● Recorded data

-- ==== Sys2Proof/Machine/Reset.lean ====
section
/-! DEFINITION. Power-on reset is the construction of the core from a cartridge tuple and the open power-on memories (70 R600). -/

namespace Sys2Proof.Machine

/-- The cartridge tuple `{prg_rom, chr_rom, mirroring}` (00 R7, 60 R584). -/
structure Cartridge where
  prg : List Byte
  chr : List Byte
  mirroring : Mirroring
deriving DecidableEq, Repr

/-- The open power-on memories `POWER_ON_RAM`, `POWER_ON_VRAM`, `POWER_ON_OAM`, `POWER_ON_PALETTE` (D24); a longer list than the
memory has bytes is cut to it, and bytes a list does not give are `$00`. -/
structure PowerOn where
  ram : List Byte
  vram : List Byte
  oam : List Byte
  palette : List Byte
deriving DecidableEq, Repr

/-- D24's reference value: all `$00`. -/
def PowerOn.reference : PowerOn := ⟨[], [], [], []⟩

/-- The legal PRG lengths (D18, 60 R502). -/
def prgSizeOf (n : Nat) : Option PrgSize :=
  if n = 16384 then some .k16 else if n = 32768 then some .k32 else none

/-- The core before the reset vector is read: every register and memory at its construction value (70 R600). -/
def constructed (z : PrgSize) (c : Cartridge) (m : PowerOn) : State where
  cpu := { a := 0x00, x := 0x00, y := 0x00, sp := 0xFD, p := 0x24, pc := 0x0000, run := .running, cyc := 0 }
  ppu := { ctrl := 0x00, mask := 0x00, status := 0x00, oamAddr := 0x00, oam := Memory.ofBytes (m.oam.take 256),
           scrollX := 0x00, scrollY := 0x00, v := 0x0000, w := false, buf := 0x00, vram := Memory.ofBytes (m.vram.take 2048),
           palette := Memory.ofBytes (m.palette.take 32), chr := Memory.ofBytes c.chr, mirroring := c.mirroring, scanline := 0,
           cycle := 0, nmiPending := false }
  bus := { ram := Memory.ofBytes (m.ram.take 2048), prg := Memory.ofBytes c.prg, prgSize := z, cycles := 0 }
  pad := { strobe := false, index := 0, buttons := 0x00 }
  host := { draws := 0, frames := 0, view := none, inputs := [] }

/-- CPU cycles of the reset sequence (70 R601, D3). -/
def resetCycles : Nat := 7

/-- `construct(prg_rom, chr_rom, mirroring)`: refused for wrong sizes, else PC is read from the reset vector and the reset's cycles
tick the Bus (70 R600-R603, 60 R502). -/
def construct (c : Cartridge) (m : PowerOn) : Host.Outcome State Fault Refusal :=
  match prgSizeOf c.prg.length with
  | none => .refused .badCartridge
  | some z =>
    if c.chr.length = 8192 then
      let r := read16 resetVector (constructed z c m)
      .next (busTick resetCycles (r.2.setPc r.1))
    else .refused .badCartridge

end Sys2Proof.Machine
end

...

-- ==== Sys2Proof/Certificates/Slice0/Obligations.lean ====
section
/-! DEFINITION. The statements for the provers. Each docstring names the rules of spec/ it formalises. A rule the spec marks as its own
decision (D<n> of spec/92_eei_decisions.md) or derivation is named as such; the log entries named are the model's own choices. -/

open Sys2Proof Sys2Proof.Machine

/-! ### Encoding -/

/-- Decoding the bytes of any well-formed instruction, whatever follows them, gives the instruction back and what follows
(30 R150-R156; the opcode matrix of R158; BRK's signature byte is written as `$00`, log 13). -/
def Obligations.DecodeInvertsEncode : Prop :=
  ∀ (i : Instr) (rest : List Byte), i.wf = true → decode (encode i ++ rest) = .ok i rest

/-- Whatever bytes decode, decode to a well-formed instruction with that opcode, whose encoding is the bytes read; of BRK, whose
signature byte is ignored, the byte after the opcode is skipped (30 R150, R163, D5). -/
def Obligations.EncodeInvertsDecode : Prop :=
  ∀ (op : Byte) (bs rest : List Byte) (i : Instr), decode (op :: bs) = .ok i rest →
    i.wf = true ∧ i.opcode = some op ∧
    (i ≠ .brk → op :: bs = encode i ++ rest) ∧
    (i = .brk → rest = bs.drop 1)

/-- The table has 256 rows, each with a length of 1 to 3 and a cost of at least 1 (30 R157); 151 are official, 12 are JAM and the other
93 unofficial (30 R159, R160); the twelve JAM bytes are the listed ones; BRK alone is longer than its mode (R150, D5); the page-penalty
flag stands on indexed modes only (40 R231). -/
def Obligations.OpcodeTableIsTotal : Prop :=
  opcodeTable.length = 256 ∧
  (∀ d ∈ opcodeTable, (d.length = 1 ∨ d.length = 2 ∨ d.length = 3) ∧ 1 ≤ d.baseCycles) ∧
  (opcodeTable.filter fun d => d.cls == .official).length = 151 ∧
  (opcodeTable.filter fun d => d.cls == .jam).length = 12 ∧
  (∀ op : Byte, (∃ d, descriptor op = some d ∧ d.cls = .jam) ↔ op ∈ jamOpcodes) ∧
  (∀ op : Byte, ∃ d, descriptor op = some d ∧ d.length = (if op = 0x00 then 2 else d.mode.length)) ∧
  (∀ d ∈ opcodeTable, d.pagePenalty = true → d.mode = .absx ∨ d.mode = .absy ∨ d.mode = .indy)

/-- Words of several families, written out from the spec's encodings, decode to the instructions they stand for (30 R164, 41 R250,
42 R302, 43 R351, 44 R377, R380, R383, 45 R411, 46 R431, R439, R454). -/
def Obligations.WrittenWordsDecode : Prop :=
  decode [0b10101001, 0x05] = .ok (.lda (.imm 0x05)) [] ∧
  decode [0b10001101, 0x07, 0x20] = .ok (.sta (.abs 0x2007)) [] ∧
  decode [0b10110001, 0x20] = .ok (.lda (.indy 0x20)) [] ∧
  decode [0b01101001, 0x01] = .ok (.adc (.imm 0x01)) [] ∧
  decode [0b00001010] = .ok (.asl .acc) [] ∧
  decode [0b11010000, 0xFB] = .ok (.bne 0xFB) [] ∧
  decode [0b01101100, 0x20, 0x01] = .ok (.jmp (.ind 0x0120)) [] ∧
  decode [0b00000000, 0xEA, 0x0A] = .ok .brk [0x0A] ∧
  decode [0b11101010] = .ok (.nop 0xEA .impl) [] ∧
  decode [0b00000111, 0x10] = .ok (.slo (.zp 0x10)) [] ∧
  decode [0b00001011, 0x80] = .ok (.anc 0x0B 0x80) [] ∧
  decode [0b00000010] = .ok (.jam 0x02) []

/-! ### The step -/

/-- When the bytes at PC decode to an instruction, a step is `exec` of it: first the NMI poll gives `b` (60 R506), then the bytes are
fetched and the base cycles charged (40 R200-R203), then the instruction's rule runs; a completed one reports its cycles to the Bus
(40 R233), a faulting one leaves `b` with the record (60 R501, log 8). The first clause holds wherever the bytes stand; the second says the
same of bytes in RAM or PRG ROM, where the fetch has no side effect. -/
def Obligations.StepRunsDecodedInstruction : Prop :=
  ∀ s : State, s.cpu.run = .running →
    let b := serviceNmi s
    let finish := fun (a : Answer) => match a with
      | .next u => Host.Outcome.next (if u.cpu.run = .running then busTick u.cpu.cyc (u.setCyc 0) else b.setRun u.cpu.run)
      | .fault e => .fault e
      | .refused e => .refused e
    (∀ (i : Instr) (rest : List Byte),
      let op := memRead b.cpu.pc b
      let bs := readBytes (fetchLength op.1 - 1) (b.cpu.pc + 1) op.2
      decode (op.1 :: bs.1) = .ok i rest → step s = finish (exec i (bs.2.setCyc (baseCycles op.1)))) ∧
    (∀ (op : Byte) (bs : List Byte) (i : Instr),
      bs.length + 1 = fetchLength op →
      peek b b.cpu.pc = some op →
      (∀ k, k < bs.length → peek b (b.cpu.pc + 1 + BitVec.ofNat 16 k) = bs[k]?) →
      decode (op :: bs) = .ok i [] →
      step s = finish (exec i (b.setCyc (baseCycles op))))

---

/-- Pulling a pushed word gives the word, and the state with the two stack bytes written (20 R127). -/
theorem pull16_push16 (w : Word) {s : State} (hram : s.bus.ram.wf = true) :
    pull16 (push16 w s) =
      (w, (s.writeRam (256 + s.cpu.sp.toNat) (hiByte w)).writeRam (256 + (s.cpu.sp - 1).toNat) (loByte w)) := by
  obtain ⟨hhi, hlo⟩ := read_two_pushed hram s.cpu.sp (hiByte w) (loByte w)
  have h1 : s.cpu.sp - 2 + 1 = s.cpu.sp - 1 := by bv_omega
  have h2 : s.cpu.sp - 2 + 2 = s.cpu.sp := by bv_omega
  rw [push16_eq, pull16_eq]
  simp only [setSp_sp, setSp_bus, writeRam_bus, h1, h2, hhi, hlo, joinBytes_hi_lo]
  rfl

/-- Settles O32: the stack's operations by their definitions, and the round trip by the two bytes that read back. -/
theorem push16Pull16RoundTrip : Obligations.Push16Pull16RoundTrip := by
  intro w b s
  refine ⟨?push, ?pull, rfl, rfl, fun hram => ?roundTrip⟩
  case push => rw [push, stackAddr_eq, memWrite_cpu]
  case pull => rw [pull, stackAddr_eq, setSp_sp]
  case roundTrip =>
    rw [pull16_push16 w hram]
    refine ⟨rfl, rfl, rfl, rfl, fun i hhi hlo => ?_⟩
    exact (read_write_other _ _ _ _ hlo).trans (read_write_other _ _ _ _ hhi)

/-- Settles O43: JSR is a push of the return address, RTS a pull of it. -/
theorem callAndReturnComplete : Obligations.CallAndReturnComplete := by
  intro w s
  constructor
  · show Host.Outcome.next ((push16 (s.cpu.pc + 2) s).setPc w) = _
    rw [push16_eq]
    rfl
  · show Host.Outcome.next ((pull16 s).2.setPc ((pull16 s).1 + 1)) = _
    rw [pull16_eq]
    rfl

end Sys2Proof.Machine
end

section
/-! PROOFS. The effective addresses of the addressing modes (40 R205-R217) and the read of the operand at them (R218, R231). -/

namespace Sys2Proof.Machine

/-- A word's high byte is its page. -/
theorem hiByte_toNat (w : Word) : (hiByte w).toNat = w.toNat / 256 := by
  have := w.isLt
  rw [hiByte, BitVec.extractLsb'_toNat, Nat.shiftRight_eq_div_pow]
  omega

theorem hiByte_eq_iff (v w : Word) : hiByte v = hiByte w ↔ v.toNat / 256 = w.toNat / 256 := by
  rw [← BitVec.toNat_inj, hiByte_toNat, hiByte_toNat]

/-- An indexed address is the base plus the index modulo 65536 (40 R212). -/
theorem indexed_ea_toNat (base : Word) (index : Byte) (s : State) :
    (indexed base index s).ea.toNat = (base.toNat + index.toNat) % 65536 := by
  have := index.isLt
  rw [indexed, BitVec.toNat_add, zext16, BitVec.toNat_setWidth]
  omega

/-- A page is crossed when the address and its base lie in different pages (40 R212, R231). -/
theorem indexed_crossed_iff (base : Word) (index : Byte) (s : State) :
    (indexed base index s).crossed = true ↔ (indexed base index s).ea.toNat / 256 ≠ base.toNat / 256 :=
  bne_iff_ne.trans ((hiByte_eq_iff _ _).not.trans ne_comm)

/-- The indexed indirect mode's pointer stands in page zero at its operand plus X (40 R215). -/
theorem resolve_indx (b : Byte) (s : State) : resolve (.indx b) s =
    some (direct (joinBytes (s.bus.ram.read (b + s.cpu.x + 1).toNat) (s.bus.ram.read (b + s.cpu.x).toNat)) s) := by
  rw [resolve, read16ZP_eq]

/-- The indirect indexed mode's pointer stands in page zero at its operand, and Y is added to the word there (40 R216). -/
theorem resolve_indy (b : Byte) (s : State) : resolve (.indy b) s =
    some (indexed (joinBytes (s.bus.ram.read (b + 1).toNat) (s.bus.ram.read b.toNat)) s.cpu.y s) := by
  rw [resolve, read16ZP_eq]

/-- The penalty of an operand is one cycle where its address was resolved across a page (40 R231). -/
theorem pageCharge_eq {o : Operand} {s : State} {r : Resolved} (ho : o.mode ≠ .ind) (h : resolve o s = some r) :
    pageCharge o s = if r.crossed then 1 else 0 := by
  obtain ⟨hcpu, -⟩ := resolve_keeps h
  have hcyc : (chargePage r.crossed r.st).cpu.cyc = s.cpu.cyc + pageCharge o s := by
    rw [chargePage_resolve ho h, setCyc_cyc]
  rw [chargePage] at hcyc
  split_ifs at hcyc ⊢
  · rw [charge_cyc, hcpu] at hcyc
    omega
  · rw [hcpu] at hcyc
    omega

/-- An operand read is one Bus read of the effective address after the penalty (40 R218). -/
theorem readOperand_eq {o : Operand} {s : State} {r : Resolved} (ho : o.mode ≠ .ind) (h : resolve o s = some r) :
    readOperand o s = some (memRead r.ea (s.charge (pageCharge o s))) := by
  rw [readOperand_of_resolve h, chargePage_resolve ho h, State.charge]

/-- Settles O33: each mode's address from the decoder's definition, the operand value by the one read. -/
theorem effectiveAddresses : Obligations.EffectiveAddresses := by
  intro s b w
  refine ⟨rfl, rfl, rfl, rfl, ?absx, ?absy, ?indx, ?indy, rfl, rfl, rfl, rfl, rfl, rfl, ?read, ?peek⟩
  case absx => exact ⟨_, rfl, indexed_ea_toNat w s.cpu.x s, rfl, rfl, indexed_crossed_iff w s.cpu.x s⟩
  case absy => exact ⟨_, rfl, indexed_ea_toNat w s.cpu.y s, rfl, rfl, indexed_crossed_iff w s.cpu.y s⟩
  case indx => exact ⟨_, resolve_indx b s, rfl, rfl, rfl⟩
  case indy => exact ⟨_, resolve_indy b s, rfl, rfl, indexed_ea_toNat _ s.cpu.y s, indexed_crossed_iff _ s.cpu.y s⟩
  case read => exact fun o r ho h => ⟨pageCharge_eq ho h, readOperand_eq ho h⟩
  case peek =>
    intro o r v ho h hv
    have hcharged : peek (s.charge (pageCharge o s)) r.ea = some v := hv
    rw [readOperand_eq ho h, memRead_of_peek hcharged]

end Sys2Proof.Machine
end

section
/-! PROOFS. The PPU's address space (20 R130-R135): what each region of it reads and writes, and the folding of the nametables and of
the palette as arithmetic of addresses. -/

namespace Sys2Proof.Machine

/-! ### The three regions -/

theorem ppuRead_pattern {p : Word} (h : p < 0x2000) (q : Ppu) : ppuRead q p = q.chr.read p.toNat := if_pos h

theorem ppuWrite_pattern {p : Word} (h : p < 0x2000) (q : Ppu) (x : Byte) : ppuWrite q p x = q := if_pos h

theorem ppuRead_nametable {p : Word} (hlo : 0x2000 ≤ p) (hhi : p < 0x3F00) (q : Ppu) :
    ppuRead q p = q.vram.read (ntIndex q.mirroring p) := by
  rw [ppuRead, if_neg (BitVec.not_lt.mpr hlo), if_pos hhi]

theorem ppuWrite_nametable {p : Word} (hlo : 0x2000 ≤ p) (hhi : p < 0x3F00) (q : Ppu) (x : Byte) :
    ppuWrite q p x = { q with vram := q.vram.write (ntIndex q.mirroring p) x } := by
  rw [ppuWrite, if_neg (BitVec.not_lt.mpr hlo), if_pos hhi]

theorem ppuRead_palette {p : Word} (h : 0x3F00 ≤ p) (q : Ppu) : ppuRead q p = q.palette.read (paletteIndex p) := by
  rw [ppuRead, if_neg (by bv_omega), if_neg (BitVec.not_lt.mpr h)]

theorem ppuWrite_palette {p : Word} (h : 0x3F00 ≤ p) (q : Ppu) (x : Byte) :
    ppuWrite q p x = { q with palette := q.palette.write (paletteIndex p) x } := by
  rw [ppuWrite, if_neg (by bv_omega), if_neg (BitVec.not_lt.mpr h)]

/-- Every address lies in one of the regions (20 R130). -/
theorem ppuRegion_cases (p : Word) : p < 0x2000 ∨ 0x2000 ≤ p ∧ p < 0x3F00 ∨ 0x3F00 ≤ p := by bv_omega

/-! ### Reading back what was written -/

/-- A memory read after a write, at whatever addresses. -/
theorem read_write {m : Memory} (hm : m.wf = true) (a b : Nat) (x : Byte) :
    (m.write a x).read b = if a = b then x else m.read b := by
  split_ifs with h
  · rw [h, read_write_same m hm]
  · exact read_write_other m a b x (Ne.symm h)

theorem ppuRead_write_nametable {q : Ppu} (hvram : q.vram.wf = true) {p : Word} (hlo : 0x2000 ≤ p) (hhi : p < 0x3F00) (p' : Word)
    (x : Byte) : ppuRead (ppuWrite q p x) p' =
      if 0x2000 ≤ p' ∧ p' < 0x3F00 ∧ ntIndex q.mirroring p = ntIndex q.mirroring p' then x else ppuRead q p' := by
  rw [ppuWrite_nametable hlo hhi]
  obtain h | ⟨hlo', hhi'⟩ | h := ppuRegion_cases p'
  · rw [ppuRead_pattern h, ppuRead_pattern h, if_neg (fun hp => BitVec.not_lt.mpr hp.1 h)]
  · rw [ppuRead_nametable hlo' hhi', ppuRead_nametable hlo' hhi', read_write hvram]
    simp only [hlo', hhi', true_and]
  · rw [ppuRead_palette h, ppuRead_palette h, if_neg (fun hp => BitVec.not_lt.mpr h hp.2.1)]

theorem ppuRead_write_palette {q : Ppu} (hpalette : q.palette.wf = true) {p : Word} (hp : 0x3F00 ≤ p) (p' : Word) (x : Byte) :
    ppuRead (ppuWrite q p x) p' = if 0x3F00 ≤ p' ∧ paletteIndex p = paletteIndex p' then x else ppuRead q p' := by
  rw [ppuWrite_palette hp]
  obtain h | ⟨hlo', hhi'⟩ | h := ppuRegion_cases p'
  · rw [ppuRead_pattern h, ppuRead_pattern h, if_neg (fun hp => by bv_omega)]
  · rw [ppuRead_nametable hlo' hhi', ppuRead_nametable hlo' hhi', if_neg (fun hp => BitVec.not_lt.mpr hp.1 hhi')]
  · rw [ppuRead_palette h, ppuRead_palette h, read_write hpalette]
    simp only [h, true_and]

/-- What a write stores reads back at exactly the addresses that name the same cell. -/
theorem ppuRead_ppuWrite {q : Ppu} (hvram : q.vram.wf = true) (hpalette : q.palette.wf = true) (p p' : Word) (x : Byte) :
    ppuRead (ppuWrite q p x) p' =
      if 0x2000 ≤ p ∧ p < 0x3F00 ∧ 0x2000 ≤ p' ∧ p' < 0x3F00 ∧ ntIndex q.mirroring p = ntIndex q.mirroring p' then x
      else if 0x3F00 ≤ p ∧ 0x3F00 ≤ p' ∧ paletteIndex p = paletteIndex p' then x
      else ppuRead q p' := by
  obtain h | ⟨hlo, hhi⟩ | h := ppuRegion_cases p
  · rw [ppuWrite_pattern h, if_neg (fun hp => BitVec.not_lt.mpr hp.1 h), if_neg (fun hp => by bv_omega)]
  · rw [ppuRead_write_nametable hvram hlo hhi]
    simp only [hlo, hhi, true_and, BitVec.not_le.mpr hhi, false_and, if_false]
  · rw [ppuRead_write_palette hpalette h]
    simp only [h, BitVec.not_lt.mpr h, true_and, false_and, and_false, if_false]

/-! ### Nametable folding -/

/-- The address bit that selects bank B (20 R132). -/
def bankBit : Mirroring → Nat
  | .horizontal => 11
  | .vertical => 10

● Directions for this task
In the entries above, find each line with the word "signature" and return it.

● Answer area
(30 R150-R156; the opcode matrix of R158; BRK's signature byte is written as `$00`, log 13). -/
signature byte is ignored, the byte after the opcode is skipped (30 R150, R163, D5). -/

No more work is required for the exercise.